About 24 million new urban job-seekers, laid-off workers from state-owned enterprises and the registered jobless have been swarming into job fairs, but only 10 million openings at the most will be available by the end of this year, the Ministry of Labor and Social Security said in the latest report.

A ministerial official surnamed Zhang said Monday that the report, authored by renowned experts and economists, has already been widely issued to governments at all levels across the nation to help them relieve the increased headache, which partly resulted from the SARS (severe acute respiratory syndrome) outbreak.

Lin Yueqin, a researcher from the Economic Research Institute affiliated to the Chinese Academy of Social Sciences, said the government should devise policies to cushion those industries against the impact of SARS on employment. "The SARS outbreak will not affect China's economic growth in the long run but its job market will be hardest hit," said Lin.

Despite a slow recovery, the retail, catering, hotel and recreation industries were dealt the biggest blow from SARS.

There are about 50 million people employed in these sectors. If their total business shrank by 10 to 20 percent, 5 to 10 million jobs would be under threat.

Tourism, real estate, construction, training and household services have also been seriously affected. About 100 million workers are engaged in these sectors. If these sectors earn 5 to 10 percent less revenue, about 5 to 10 million jobs will be affected.

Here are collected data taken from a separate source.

/-- Parts of R237, R240 to R243: MAXI and MINI replace Ad and IX by a strictly greater or smaller word and say so in C; VMAX and VMIN take one
element of a block; DIV gives quotient and remainder or the limited quotient with V and L; NRM, SCNT and the shifts move Ad by the count; SIG
latches its cause. The normalising count of −1, for which the spec states two values, is a free choice between them (log entry 1). -/
def Obligations.SpeSearchAndShift : Prop :=
  (∀ (n a new v : Nat) (w : Word) (x : Spe) (s : State), (a, new) = x.ea (bits w 18 3) (bits w 15 3) 1 → x.watchpoints = [] →
    v = (s.rawWord (xyAddr n (bits w 21 1) a)).toNat % 2 ^ 24 → GoodWord (xyAddr n (bits w 21 1) a) s →
    (SpeIssues 4 0x00 n w s x → x.acc (bits w 22 2) < toAcc v → SpeRegsComplete (.maxi n w) n x
        ((((x.setAcc (bits w 22 2) (toAcc v)).write 2 cIX (a % 0x8000)).bump (bits w 18 3) (bits w 15 3) new).flags (flC, flC)) s)
    ∧ (SpeIssues 4 0x00 n w s x → toAcc v ≤ x.acc (bits w 22 2) → SpeRegsComplete (.maxi n w) n x
        ((x.bump (bits w 18 3) (bits w 15 3) new).flags (flC, 0)) s)
    ∧ (SpeIssues 4 0x01 n w s x → toAcc v < x.acc (bits w 22 2) → SpeRegsComplete (.mini n w) n x
        ((((x.setAcc (bits w 22 2) (toAcc v)).write 2 cIX (a % 0x8000)).bump (bits w 18 3) (bits w 15 3) new).flags (flC, flC)) s)
    ∧ (SpeIssues 4 0x01 n w s x → x.acc (bits w 22 2) ≤ toAcc v → SpeRegsComplete (.mini n w) n x
        ((x.bump (bits w 18 3) (bits w 15 3) new).flags (flC, 0)) s))
  ∧ (∀ (n a new v cnt : Nat) (w : Word) (x : Spe) (s : State), (a, new) = x.ea (bits w 18 3) 1 1 → x.watchpoints = [] →
    v = (s.rawWord (xyAddr n (bits w 21 1) a)).toNat % 2 ^ 24 → GoodWord (xyAddr n (bits w 21 1) a) s →
    cnt = (if bit w 17 then x.reg (bits w 0 3) % 0x10000 else bits w 0 16) → x.rep = 0 →
    (SpeIssues 4 0x02 n w s x → cnt = 0 → SpeFlowComplete (.vmax n w) n x ((x.flags (flZ, flZ)).advance) s)
    ∧ (SpeIssues 4 0x03 n w s x → cnt = 0 → SpeFlowComplete (.vmin n w) n x ((x.flags (flZ, flZ)).advance) s)
    ∧ (SpeIssues 4 0x02 n w s x → cnt ≠ 0 → SpeFlowComplete (.vmax n w) n x
        ((((({ x with rep := cnt, chunk := Nat.min cnt (s.fld (Reg.SPE_REP_CAP n) 0 16) } : Spe).setAcc (bits w 22 2) (toAcc v)).write 2 cIX
          (a % 0x8000)).bump (bits w 18 3) 1 new).blockNext) s)
    ∧ (SpeIssues 4 0x03 n w s x → cnt ≠ 0 → SpeFlowComplete (.vmin n w) n x
        ((((({ x with rep := cnt, chunk := Nat.min cnt (s.fld (Reg.SPE_REP_CAP n) 0 16) } : Spe).setAcc (bits w 22 2) (toAcc v)).write 2 cIX
          (a % 0x8000)).bump (bits w 18 3) 1 new).blockNext) s))
  ∧ (∀ (n k j : Nat) (w : Word) (x : Spe) (s : State) (a d : Int), k = bits w 22 2 → j = bits w 16 3 → a = x.acc k → d = x.dReg j →
    (SpeIssues 4 0x04 n w s x → d ≠ 0 → a.natAbs < d.natAbs * 2 ^ 24 → SpeRegsComplete (.div n w) n x
        (((x.write 1 (bits w 19 3) (lowBits 24 (a.tdiv (2 * d)))).setAcc k (a - 2 * a.tdiv (2 * d) * d)).flags
          (flN + flZ + flV, flagIf (decide (a.tdiv (2 * d) < 0)) flN + flagIf (decide (a.tdiv (2 * d) = 0)) flZ)) s)
    ∧ (SpeIssues 4 0x04 n w s x → d = 0 ∨ d.natAbs * 2 ^ 24 ≤ a.natAbs → SpeRegsComplete (.div n w) n x
        ((x.write 1 (bits w 19 3) (if (d = 0 ∧ 0 ≤ a) ∨ (d ≠ 0 ∧ (a < 0 ↔ d < 0)) then 0x7FFFFF else 0x800000)).flags
          (flN + flZ + flV + flL, (if (d = 0 ∧ 0 ≤ a) ∨ (d ≠ 0 ∧ (a < 0 ↔ d < 0)) then 0 else flN) + flV + flL)) s)
    ∧ (SpeIssues 4 0x05 n w s x → a = 0 ∨ isNormal a = true →
        SpeCompletes (.nrm n w) n x (fun u => u.drawn.setSpe n (x.flags (flagsNZVE ⟨a, false, false⟩))) s)
    ∧ (SpeIssues 4 0x05 n w s x → a ≠ 0 → a ≠ -1 → isNormal a = false → normCount a ≠ 0 → SpeCompletes (.nrm n w) n x (fun u => u.drawn.setSpe n
        (((x.setAcc k (shiftBy a (normCount a))).write 1 j (lowBits 24 (d - normCount a))).flags
          (flagsNZVE ⟨shiftBy a (normCount a), false, false⟩))) s)
    ∧ (SpeIssues 4 0x06 n w s x → a ≠ -1 → SpeCompletes (.scnt n w) n x (fun u => u.drawn.setSpe n
        ((x.write 1 j (lowBits 24 (if a = 0 then 0 else normCount a))).flags
          (flZ, flagIf (decide ((if a = 0 then 0 else normCount a) = 0)) flZ))) s)
    ∧ (SpeIssues 4 0x07 n w s x → SpeRegsComplete (.ash n w) n x (x.shiftAcc k (signed 6 (x.reg j))) s)
    ∧ (SpeIssues 4 0x08 n w s x → SpeRegsComplete (.ashi n w) n x (x.shiftAcc k (sbits w 0 6)) s)
    ∧ (SpeIssues 4 0x0B n w s x → SpeCompletes (.sig n w) n x (fun u => u.cause (Reg.SPE n) 1) s))

/-- Parts of R219, R220, R222, R224, R227, R237, R239, R245: a branch, call or return takes effect after its two delay slots, and where its
condition fails the instruction after them follows; a call pushes i+3, and a full or empty system stack raises STACK_OVF or STACK; RTI restores
PC, SR and the REP count, and ends the exception whose entry it pops; REP starts its iterations of the next instruction, and REP 0 skips it; DO
pushes its loop, DO 0 skips the body, and a fifth level or an LPOP of nothing raises LOOP; WAIT stops fetching; TRAP raises exception 5 with the
next PC; an undefined word, a branch, call, RTI, REP or DO where it is misplaced, and a bad body of a DO raise ILLEGAL. -/
def Obligations.SpeFlow : Prop :=
  ∀ (n : Nat) (w : Word) (x : Spe) (s : State),
    (SpeIssues 5 0x00 n w s x → SpeFlowComplete (.nop n w) n x x.advance s)
    ∧ (SpeIssues 5 0x01 n w s x → SpeFlowComplete (.bra n w) n x (x.jump
        { slots := 2, target := if condHolds (x.reg cSR) (bits w 15 5) then bits w 0 14 else (x.pc + 3) % 0x4000 }) s)
    ∧ (SpeIssues 5 0x03 n w s x → SpeFlowComplete (.jmpr n w) n x (x.jump
        { slots := 2, target := if condHolds (x.reg cSR) (bits w 15 5) then x.reg (cP (bits w 0 3)) % 0x4000 else (x.pc + 3) % 0x4000 }) s)
    ∧ (SpeIssues 5 0x02 n w s x → condHolds (x.reg cSR) (bits w 15 5) = true → x.stack.length < 16 → SpeFlowComplete (.call n w) n x
        ({ x with stack := { pc := (x.pc + 3) % 0x4000 } :: x.stack }.jump { slots := 2, target := bits w 0 14 }) s)
    ∧ (SpeIssues 5 0x02 n w s x → condHolds (x.reg cSR) (bits w 15 5) = true → 16 ≤ x.stack.length →
        Completes (.call n w) s fun t => t = speBoundary n (speExcept n 6 (speAt n x s)))
    ∧ (SpeIssues 5 0x04 n w s x → condHolds (x.reg cSR) (bits w 15 5) = true → 16 ≤ x.stack.length →
        Completes (.callr n w) s fun t => t = speBoundary n (speExcept n 6 (speAt n x s)))
    ∧ (∀ op c, op = 0x02 ∧ c = Instr.call n w ∨ op = 0x04 ∧ c = .callr n w ∨ op = 0x05 ∧ c = .rts n w → SpeIssues 5 op n w s x →
        condHolds (x.reg cSR) (bits w 15 5) = false → SpeFlowComplete c n x (x.jump { slots := 2, target := (x.pc + 3) % 0x4000 }) s)
    ∧ (SpeIssues 5 0x04 n w s x → condHolds (x.reg cSR) (bits w 15 5) = true → x.stack.length < 16 → SpeFlowComplete (.callr n w) n x
        ({ x with stack := { pc := (x.pc + 3) % 0x4000 } :: x.stack }.jump { slots := 2, target := x.reg (cP (bits w 0 3)) % 0x4000 }) s)
    ∧ (SpeIssues 5 0x05 n w s x → condHolds (x.reg cSR) (bits w 15 5) = true →
        (x.stack = [] → Completes (.rts n w) s fun t => t = speBoundary n (speExcept n 3 (speAt n x s)))
        ∧ (∀ f r, x.stack = f :: r → SpeFlowComplete (.rts n w) n x ({ x with stack := r }.jump { slots := 2, target := f.pc }) s))
    ∧ (SpeIssues 5 0x06 n w s x → x.stack = [] → Completes (.rti n w) s fun t => t = speBoundary n (speExcept n 3 (speAt n x s)))
    ∧ (SpeIssues 5 0x06 n w s x → ∀ p q e r, x.stack = ⟨p, some q, e⟩ :: r → SpeFlowComplete (.rti n w) n x
        ({ x with stack := r, excActive := x.excActive && !e }.jump { slots := 2, target := p, restore := some q, isRti := true }) s)
    ∧ (SpeIssues 5 0x07 n w s x → SpeFlowComplete (.rep n w) n x (x.startRep (bits w 0 16) (s.fld (Reg.SPE_REP_CAP n) 0 16)) s)
    ∧ (SpeIssues 5 0x08 n w s x →
        SpeFlowComplete (.repr n w) n x (x.startRep (x.reg (bits w 0 6) % 0x10000) (s.fld (Reg.SPE_REP_CAP n) 0 16)) s)
    ∧ (∀ k cap, (k = 0 → (x.startRep k cap).pc = (x.pc + 2) % 0x4000 ∧ (x.startRep k cap).rep = x.rep)
        ∧ (k ≠ 0 → (x.startRep k cap).pc = (x.pc + 1) % 0x4000 ∧ (x.startRep k cap).rep = k ∧ (x.startRep k cap).chunk = min k cap))
    ∧ (SpeIssues 5 0x09 n w s x → doBodyOk n ((x.pc + 1) % 0x4000) (bits w 0 14) s = true → bits w 14 10 ≠ 0 → x.loops.length < 4 →
        SpeFlowComplete (.doLoop n w) n x (Sys2Proof.doStart x (bits w 14 10) (bits w 0 14)) s)
    ∧ (SpeIssues 5 0x09 n w s x → doBodyOk n ((x.pc + 1) % 0x4000) (bits w 0 14) s = true → bits w 14 10 ≠ 0 → 4 ≤ x.loops.length →
        Completes (.doLoop n w) s fun t => t = speBoundary n (speExcept n 4 (speAt n x s)))
    ∧ (SpeIssues 5 0x0A n w s x → doBodyOk n ((x.pc + 1) % 0x4000) (bits w 0 14) s = true → x.reg (bits w 18 6) % 0x10000 ≠ 0 →
        x.loops.length < 4 → SpeFlowComplete (.dor n w) n x (Sys2Proof.doStart x (x.reg (bits w 18 6) % 0x10000) (bits w 0 14)) s)
    ∧ (SpeIssues 5 0x0A n w s x → doBodyOk n ((x.pc + 1) % 0x4000) (bits w 0 14) s = true → x.reg (bits w 18 6) % 0x10000 ≠ 0 →
        4 ≤ x.loops.length → Completes (.dor n w) s fun t => t = speBoundary n (speExcept n 4 (speAt n x s)))
    ∧ (∀ op c k, op = 0x09 ∧ c = Instr.doLoop n w ∧ k = bits w 14 10 ∨ op = 0x0A ∧ c = .dor n w ∧ k = x.reg (bits w 18 6) % 0x10000 →
        SpeIssues 5 op n w s x →
        (doBodyOk n ((x.pc + 1) % 0x4000) (bits w 0 14) s = false → Completes c s fun t => t = speBoundary n (speExcept n 1 (speAt n x s)))
        ∧ (doBodyOk n ((x.pc + 1) % 0x4000) (bits w 0 14) s = true → k = 0 →
          SpeFlowComplete c n x ({ x with count := x.count + 1 }.sequential (bits w 0 14)) s))
    ∧ (SpeIssues 5 0x0B n w s x → (x.loops = [] → Completes (.lpop n w) s fun t => t = speBoundary n (speExcept n 4 (speAt n x s)))
        ∧ (∀ e r, x.loops = e :: r → SpeFlowComplete (.lpop n w) n x ({ x.put cLC e.lc with loops := r }.advance) s))
    ∧ (SpeIssues 5 0x0C n w s x → Completes (.wait n w) s fun t => t = speBoundary n (((speAt n x s).setSpe n x.advance).speTo n 2))
    ∧ (SpeIssues 5 0x0D n w s x → Completes (.trap n w) s fun t => t = speBoundary n (speExcept n 5 ((speAt n x s).setSpe n x.advance)))
    ∧ (speCan s n = true → x = (spe s n).issue (s.fld (Reg.SPE_REP_CAP n) 0 16) →
        (legalWord w = false → Completes (.illegalEncoding n w) s fun t => t = speBoundary n (speExcept n 1 (s.setSpe n x)))
        ∧ (∀ op c, op = 0x01 ∧ c = Instr.bra n w ∨ op = 0x02 ∧ c = .call n w ∨ op = 0x06 ∧ c = .rti n w ∨ op = 0x07 ∧ c = .rep n w
            ∨ op = 0x09 ∧ c = .doLoop n w → opClass w = 5 → opCode w = op → legalWord w = true → misplaced x w = true →
          Completes c s fun t => t = speBoundary n (speExcept n 1 (s.setSpe n x))))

Lin said many enterprises will not expand their recruitment or production this year because of the SARS outbreak, reducing the number of new jobs available.

Echoing Lin's suggestion, Mo Rong, an expert from the Ministry of Labor and Social Security, said the situation required emergency measures such as providing living subsidies to unemployed workers in SARS-hit areas, and reducing taxes on certain companies and industries to prevent possible job cuts.

"The government should ban employers from cutting short employment contracts without good reason and from firing staff during the SARS crisis," said Mo.

A group of experts recently suggested that the government should urgently take heed of this advice in order to prevent fluctuations of employment when crises such as SARS occur.

Mao Yushi, a renowned economist from the Beijing-based Unirule Economic Institute, said social security measures should cover not only urban residents, but also migrant farmers.

"Many migrants left the cities when the SARS appeared because of fear, with no unemployment benefit or insurance," said Mao.

About 8 million farmers returned home during April and May and now 73 percent are still waiting to see if the cities are safe enough to return and find jobs. "They are idle and their income has greatly reduced, which has affected consumption," said Mao.

Meanwhile, taxes on affected sectors should be reduced and government fees should be cancelled and the related governmental departments should conduct regular check on efficiency over the measures, which have already been deployed in certain industries in some regions.

The experts also suggested that the government should encourage people to open new businesses by relaxing regulations, lowering capital requirements, simplifying registration and approval procedures, and reducing various charges.